How to Improve Employee Performance

As we suggested earlier, employee performance isn’t just one thing, and it can be measured in many different ways. In fact, it’s likely that your organization chooses to measure employee performance across multiple different metrics. As long as you are consistent with how you measure it, it should be relatively easy to see how it changes from one year to the next. The question is, how do you move the needle in a positive direction?

Employee performance is the result of many organizational factors, but it’s also impacted by the candidates you’re bringing in at the hiring level. For example, improving your general quality of hire can significantly improve employee performance in your organization. By adopting hiring tactics that help you improve your quality of hire, you can start to see positive changes.

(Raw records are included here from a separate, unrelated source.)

@[simp] theorem State.buildingTick_frame (s : State) (g : Image) :
    (s.buildingTick g).now = s.now ∧
      (s.buildingTick g).releasedAt = s.releasedAt ∧
      (s.buildingTick g).atc = s.atc ∧
      (s.buildingTick g).rx = s.rx ∧
      (s.buildingTick g).trm = s.trm ∧
      (s.buildingTick g).pru = s.pru ∧
      (s.buildingTick g).srx = s.srx ∧
      (s.buildingTick g).ply = s.ply ∧
      (s.buildingTick g).pos = s.pos ∧
      (s.buildingTick g).stc = s.stc ∧
      (s.buildingTick g).ties = s.ties ∧
      (s.buildingTick g).pending = s.pending := by
  refine ⟨?_, ?_, ?_, ?_, ?_, ?_, ?_, ?_, ?_, ?_, ?_, ?_⟩
  · simp only [State.buildingTick, State.decideStart_frame]
    exact (foldl_keeps (p := State.now) _ (fun b a => by simp) _ _).trans
      (foldl_keeps (p := State.now) _ (fun b a => by simp) _ _)
  · simp only [State.buildingTick, State.decideStart_frame]
    exact (foldl_keeps (p := State.releasedAt) _ (fun b a => by simp) _ _).trans
      (foldl_keeps (p := State.releasedAt) _ (fun b a => by simp) _ _)
  · simp only [State.buildingTick, State.decideStart_frame]
    exact (foldl_keeps (p := State.atc) _ (fun b a => by simp) _ _).trans
      (foldl_keeps (p := State.atc) _ (fun b a => by simp) _ _)
  · simp only [State.buildingTick, State.decideStart_frame]
    exact (foldl_keeps (p := State.rx) _ (fun b a => by simp) _ _).trans
      (foldl_keeps (p := State.rx) _ (fun b a => by simp) _ _)
  · simp only [State.buildingTick, State.decideStart_frame]
    exact (foldl_keeps (p := State.trm) _ (fun b a => by simp) _ _).trans
      (foldl_keeps (p := State.trm) _ (fun b a => by simp) _ _)
  · simp only [State.buildingTick, State.decideStart_frame]
    exact (foldl_keeps (p := State.pru) _ (fun b a => by simp) _ _).trans
      (foldl_keeps (p := State.pru) _ (fun b a => by simp) _ _)
  · simp only [State.buildingTick, State.decideStart_frame]
    exact (foldl_keeps (p := State.srx) _ (fun b a => by simp) _ _).trans
      (foldl_keeps (p := State.srx) _ (fun b a => by simp) _ _)
  · simp only [State.buildingTick, State.decideStart_frame]
    exact (foldl_keeps (p := State.ply) _ (fun b a => by simp) _ _).trans
      (foldl_keeps (p := State.ply) _ (fun b a => by simp) _ _)
  · simp only [State.buildingTick, State.decideStart_frame]
    exact (foldl_keeps (p := State.pos) _ (fun b a => by simp) _ _).trans
      (foldl_keeps (p := State.pos) _ (fun b a => by simp) _ _)
  · simp only [State.buildingTick, State.decideStart_frame]
    exact (foldl_keeps (p := State.stc) _ (fun b a => by simp) _ _).trans
      (foldl_keeps (p := State.stc) _ (fun b a => by simp) _ _)
  · simp only [State.buildingTick, State.decideStart_frame]
    exact (foldl_keeps (p := State.ties) _ (fun b a => by simp) _ _).trans
      (foldl_keeps (p := State.ties) _ (fun b a => by simp) _ _)
  · simp only [State.buildingTick, State.decideStart_frame]
    exact (foldl_keeps (p := State.pending) _ (fun b a => by simp) _ _).trans
      (foldl_keeps (p := State.pending) _ (fun b a => by simp) _ _)

@[simp] theorem State.blockTick_frame (s : State) :
    s.blockTick.now = s.now ∧
      s.blockTick.releasedAt = s.releasedAt ∧
      s.blockTick.atc = s.atc ∧
      s.blockTick.rx = s.rx ∧
      s.blockTick.trm = s.trm ∧
      s.blockTick.pru = s.pru ∧
      s.blockTick.srx = s.srx ∧
      s.blockTick.pos = s.pos ∧
      s.blockTick.stc = s.stc ∧
      s.blockTick.ties = s.ties ∧
      s.blockTick.pending = s.pending := by
  refine ⟨?_, ?_, ?_, ?_, ?_, ?_, ?_, ?_, ?_, ?_, ?_⟩ <;>
    (unfold State.blockTick; (try dsimp only); repeat' (first | (simp; done) | split))
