theorem State.serves_timeoutHeads (es : List Entry) (s : State) : State.Serves s (State.timeoutHeads es s) := by
  induction es generalizing s with
  | nil => exact .refl s
  | cons e es ih =>
    rw [State.timeoutHeads]
    split
    · have lost : State.Serves s ((s.dropHead.countOne .timeoutLosses).lossOutcome e) :=
        State.Serves.trans (t := s.dropHead.countOne .timeoutLosses) (.of_eq rfl rfl rfl rfl rfl)
          (State.serves_lossOutcome _ e)
      exact (lost.trans (.of_eq (t := s.timeoutHead e) rfl rfl rfl rfl rfl)).trans (ih _)
    · exact .refl s

theorem State.serves_headMatch (s : State) (e : Entry) (copied : Bool) : State.Serves s (s.headMatch e copied) :=
  (State.Serves.trans (s := s) (t := s.dropHead.countOne .ownReturned) (.of_eq rfl rfl rfl rfl rfl)
    (State.serves_returnOutcome _ e copied)).trans (State.serves_timeoutHeads _ _)

/-- What an announce takes of the Presence Unit and where it goes (R49, R68). -/
theorem State.announce_eq {s : State} {g : Image} (image : s.stc.image = some g) (leaving : Bool) :
    (s.announce leaving).pru = { s.pru with seq := s.pru.seq + 1 }
      ∧ (s.announce leaving).inq = { s.inq with slot := some (s.announceNow g leaving) } := by
  rw [State.announce, image]
  simp only [State.offerAnnounce]
  split <;> exact ⟨rfl, rfl⟩

/-- In service an announce joins the slot, and it is no final one. -/
theorem State.serves_announce {s : State} (service : s.inService = true) : State.Serves s (s.announce false) := by
  cases image : s.stc.image with
  | none =>
    rw [State.announce, image]
    exact .refl s
  | some g =>
    obtain ⟨pru, inq⟩ := State.announce_eq image false
    have frame := s.announce_frame false
    exact {
      stc := by simp
      atc := by simp
      state := .inl (by simp)
      closure := fun _ => by simp
      attached := fun _ => by simp
      timer := by rw [pru]
      cut := by simp
      arbiter := by simpa using .stands _
      own := fun _ => by rw [inq]; exact ⟨rfl, rfl⟩
      slot := fun f mem => by
        rw [inq] at mem
        obtain rfl := Option.some.inj mem
        exact .inr ⟨rfl, service⟩ }

theorem State.serves_resolveSource (g : Image) (s : State) (i : Fin 4) : State.Serves s (s.resolveSource g i) := by
  unfold State.resolveSource
  dsimp only
  split
  · exact .refl s
  · split <;> exact .of_eq rfl rfl rfl rfl rfl

theorem State.serves_resolveSubscription (g : Image) (s : State) (n : Fin 16) :
    State.Serves s (s.resolveSubscription g n) := by
  unfold State.resolveSubscription
  split
  · exact .refl s
  · dsimp only
    split
    · exact .refl s
    · exact .of_eq (by simp) (by simp) (by simp) (by simp) (by simp)

theorem State.serves_resolveClaims (s : State) : State.Serves s s.resolveClaims := by
  unfold State.resolveClaims
  split
  · exact .refl s
  next g _ =>
    dsimp only
    have sources := State.Serves.foldl (State.serves_resolveSource g) (List.finRange 4) s
    refine State.Serves.trans ?_ (State.Serves.foldl (State.serves_resolveSubscription g) (List.finRange 16) _)
    split
    next changed => exact sources.trans (State.serves_announce changed.2)
    next => exact sources

theorem State.serves_departure (s : State) (i : Fin 30) : State.Serves s (s.departure i) :=
  have resolved : State.Serves s (s.raise .peerExpired).resolveClaims :=
    State.Serves.trans (t := s.raise .peerExpired) (.of_eq rfl rfl rfl rfl rfl) (State.serves_resolveClaims _)
  resolved.trans (.of_eq (t := s.departure i) (by simp [State.departure]) (by simp [State.departure])
    (by simp [State.departure]) (by simp [State.departure]) (by simp [State.departure]))

theorem State.serves_takeAnnounce (s : State) (f : AnnounceFrame) (i : Fin 30) :
    State.Serves s (s.takeAnnounce f i) := by
  have set := fun p : Peer => State.Serves.of_eq (s := s) (t := s.setPeer i p) rfl rfl rfl rfl rfl
  unfold State.takeAnnounce
  dsimp only
  split
  · split
    · exact (set _).trans (State.serves_departure _ i)
    · exact set _
  · split
    · split
      · exact .of_eq rfl rfl rfl rfl rfl
      · exact State.Serves.trans (t := (s.setPeer i _).countBy .announcesMissed _) (.of_eq rfl rfl rfl rfl rfl)
          (State.serves_resolveClaims _)
    · exact State.Serves.trans (t := (s.setPeer i _).raise .peerArrived) (.of_eq rfl rfl rfl rfl rfl)
        (State.serves_resolveClaims _)

theorem State.serves_expirePeer (s : State) (i : Fin 30) : State.Serves s (s.expirePeer i) :=
  have left : State.Serves s ((s.setPeer i { s.pru.peers[i] with present := false }).departure i) :=
    State.Serves.trans (t := s.setPeer i { s.pru.peers[i] with present := false }) (.of_eq rfl rfl rfl rfl rfl)
      (State.serves_departure _ i)
  left.trans (State.serves_decideStart _)

theorem State.serves_offerToCopier (s : State) (f : Frame) : State.Serves s (s.offerToCopier f).1 := by
  cases f with
  | audio f =>
    exact .of_eq (by simp [State.offerToCopier]) (by simp [State.offerToCopier]) (by simp [State.offerToCopier])
      (by simp [State.offerToCopier]) (by simp [State.offerToCopier])
  | announce f =>
    simp only [State.offerToCopier]
    unfold State.offerToPru
    split
    · exact s.serves_takeAnnounce f _
    · exact .refl s
  | cue f =>
    exact .of_eq (by simp [State.offerToCopier]) (by simp [State.offerToCopier]) (by simp [State.offerToCopier])
      (by simp [State.offerToCopier]) (by simp [State.offerToCopier])

/-! ## Keys and block ticks -/

theorem State.serves_offerCue (s : State) (f : CueFrame) : State.Serves s (s.offerCue f) := by
  unfold State.offerCue
  split
  next room => exact State.serves_ownJoins room.1 _ rfl
  next => exact .of_eq (by simp) (by simp) (by simp) (by simp) (by simp)

theorem State.serves_buildCue (s : State) (d : Address) (k : CueCode) (p : BitVec 4) :
    State.Serves s (s.buildCue d k p) :=
  State.Serves.trans (t := s.withPos { s.pos with cueTag := s.pos.cueTag + 1 }) (.of_eq rfl rfl rfl rfl rfl)
    (State.serves_offerCue _ _)

theorem State.serves_keyEvent (s : State) (g : Image) (i : Fin 16) (press : Bool) :
    State.Serves s (s.keyEvent g i press) := by
  have set := fun (p : Fin 4) (f : Position → Position) =>
    State.Serves.of_eq (s := s) (t := s.setPosition p f) rfl rfl rfl rfl rfl
  unfold State.keyEvent State.venueKey State.galleryKey
  split
  · split
    · unfold State.pressTalk
      split
      · exact (set _ _).trans (State.serves_buildCue _ _ _ _)
      · exact .refl s
    · unfold State.releaseTalk
      dsimp only
      split
      · exact (set _ _).trans (State.serves_buildCue _ _ _ _)
      · exact set _ _
    · exact .of_eq (by simp) (by simp) (by simp) (by simp) (by simp)
    · exact .refl s
  · split
    · split
      · exact s.serves_buildCue _ _ _
      · exact .refl s
    · exact .refl s

theorem State.serves_judgeInput (g : Image) (raw : BitVec 16) (s : State) (i : Fin 16) :
    State.Serves s (s.judgeInput g raw i) := by
  have set := fun p : Pos => State.Serves.of_eq (s := s) (t := s.withPos p) rfl rfl rfl rfl rfl
  unfold State.judgeInput
  dsimp only
  split
  · exact set _
  split
  · exact set _
  · exact (set _).trans (State.serves_keyEvent _ g i _)

theorem State.serves_keyScan (s : State) (raw : BitVec 16) : State.Serves s (s.keyScan raw) := by
  unfold State.keyScan
  split
  · exact .refl s
  next g _ =>
    have judged := State.Serves.foldl (State.serves_judgeInput g raw) (List.finRange 16)
      (s.withPos { s.pos with scanAt := s.now })
    have scanned : State.Serves s (s.withPos { s.pos with scanAt := s.now }) := .of_eq rfl rfl rfl rfl rfl
    exact (scanned.trans judged).trans (State.serves_decideStart _)

theorem State.serves_offerAudio {s : State} (active : s.atc.state = .active) (f : AudioFrame) :
    State.Serves s (s.offerAudio f) := by
  unfold State.offerAudio
  split
  · exact State.serves_ownJoins active _ rfl
  · have dropped : State.Serves s ((s.countOne .audioDropped).raise .audioDropped) := .of_eq rfl rfl rfl rfl rfl
    exact dropped.trans (State.serves_ownJoins (dropped.active active) _ rfl)

theorem State.serves_assembleOne (g : Image) (gates : Vector (Vector Bool 4) 4) (statuses : Vector BlockStatus 2)
    (s : State) (i : Fin 4) : State.Serves s (s.assembleOne g gates statuses i) := by
  unfold State.assembleOne
  split
  · dsimp only
    split
    next active =>
      exact State.Serves.trans (t := s.withCap { s.cap with seqs := modifyAt s.cap.seqs i (· + 1) })
        (.of_eq rfl rfl rfl rfl rfl) (State.serves_offerAudio active _)
    next => exact .of_eq rfl rfl rfl rfl rfl
  · exact .refl s

theorem State.serves_fixStatus (b : Nat) (s : State) (q : Fin 2) : State.Serves s (s.fixStatus b q) := by
  unfold State.fixStatus
  dsimp only
  split <;> exact .of_eq rfl rfl rfl rfl rfl

theorem State.serves_buildingTick (s : State) (g : Image) : State.Serves s (s.buildingTick g) := by
  have fixed := State.Serves.foldl (State.serves_fixStatus g.block.samples) (List.finRange 2) s
  have built := fun u statuses =>
    State.Serves.foldl (State.serves_assembleOne g (s.gatesNow g) statuses) (List.finRange 4) u
  have begun := fun (u : State) (c : Cap) => State.Serves.of_eq (s := u) (t := u.withCap c) rfl rfl rfl rfl rfl
  unfold State.buildingTick
  dsimp only
  refine State.Serves.trans ?_ (State.serves_decideStart _)
  refine State.Serves.trans ?_ (begun _ _)
  exact fixed.trans (built _ _)

theorem State.serves_blockTick (s : State) : State.Serves s s.blockTick := by
  unfold State.blockTick
  split
  · exact .refl s
  next g _ =>
    have switched := fun u : State => State.Serves.of_eq (s := u) (t := u.switchHeadphones)
      (by simp) (by simp) (by simp) (by simp) (by simp)
    refine State.Serves.trans ?_ (switched _)
    split
    · exact .of_eq rfl rfl rfl rfl rfl
    split
    · exact .of_eq rfl rfl rfl rfl rfl
    · exact s.serves_buildingTick g
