-- ==== Sys2Proof/Machine/Compare.lean ====
section
/-! DEFINITION. LESS-THAN and EQUALS (44_compare.md): two sources, one destination, the result 0 or 1. -/

namespace Sys2Proof.Machine

/-- R106: LESS-THAN. -/
def execLessThan (m0 m1 m2 : Mode) (s : State) : Host.Outcome State Fault Refusal :=
  finish (storeResult (fun a b => truthWord (lessThanWord a b)) m0 m1 m2 s)

/-- R107: EQUALS. -/
def execEquals (m0 m1 m2 : Mode) (s : State) : Host.Outcome State Fault Refusal :=
  finish (storeResult (fun a b => truthWord (equalWord a b)) m0 m1 m2 s)

end Sys2Proof.Machine
end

One way to start is by incorporating more data driven hiring factors that are better at predicting job performance. Pre-employment tests, for example, are one of the most predictive hiring factors. Cognitive aptitude tests in particular are far more predictive of job performance than unstructured interviews and resumes. By administering pre-employment tests in the hiring process, employers can gain data-driven insight into their candidates that help them make more informed hiring decisions.

Take one company that used pre-employment tests to not only dramatically reduce turnover but also led to a 15% increase in performance ratings from one year to the next. Another company used pre-employment tests to improve their hiring success rate by 26%, as measured by employee performance ratings. Yet another company found that pre-employment test scores were highly correlated with employee performance ratings - they found that, on average, employees who passed a personality test achieved 30% higher performance ratings than those who did not pass the test.

The correlation component is key. Because pre-employment tests are significantly correlated with job performance, using tests in the hiring process translates into tangible and dramatic improvements in employee performance. However you choose to measure employee performance year to year, measuring it consistently enables you to identify if it needs improvement, and it also helps you demonstrate when your efforts are working.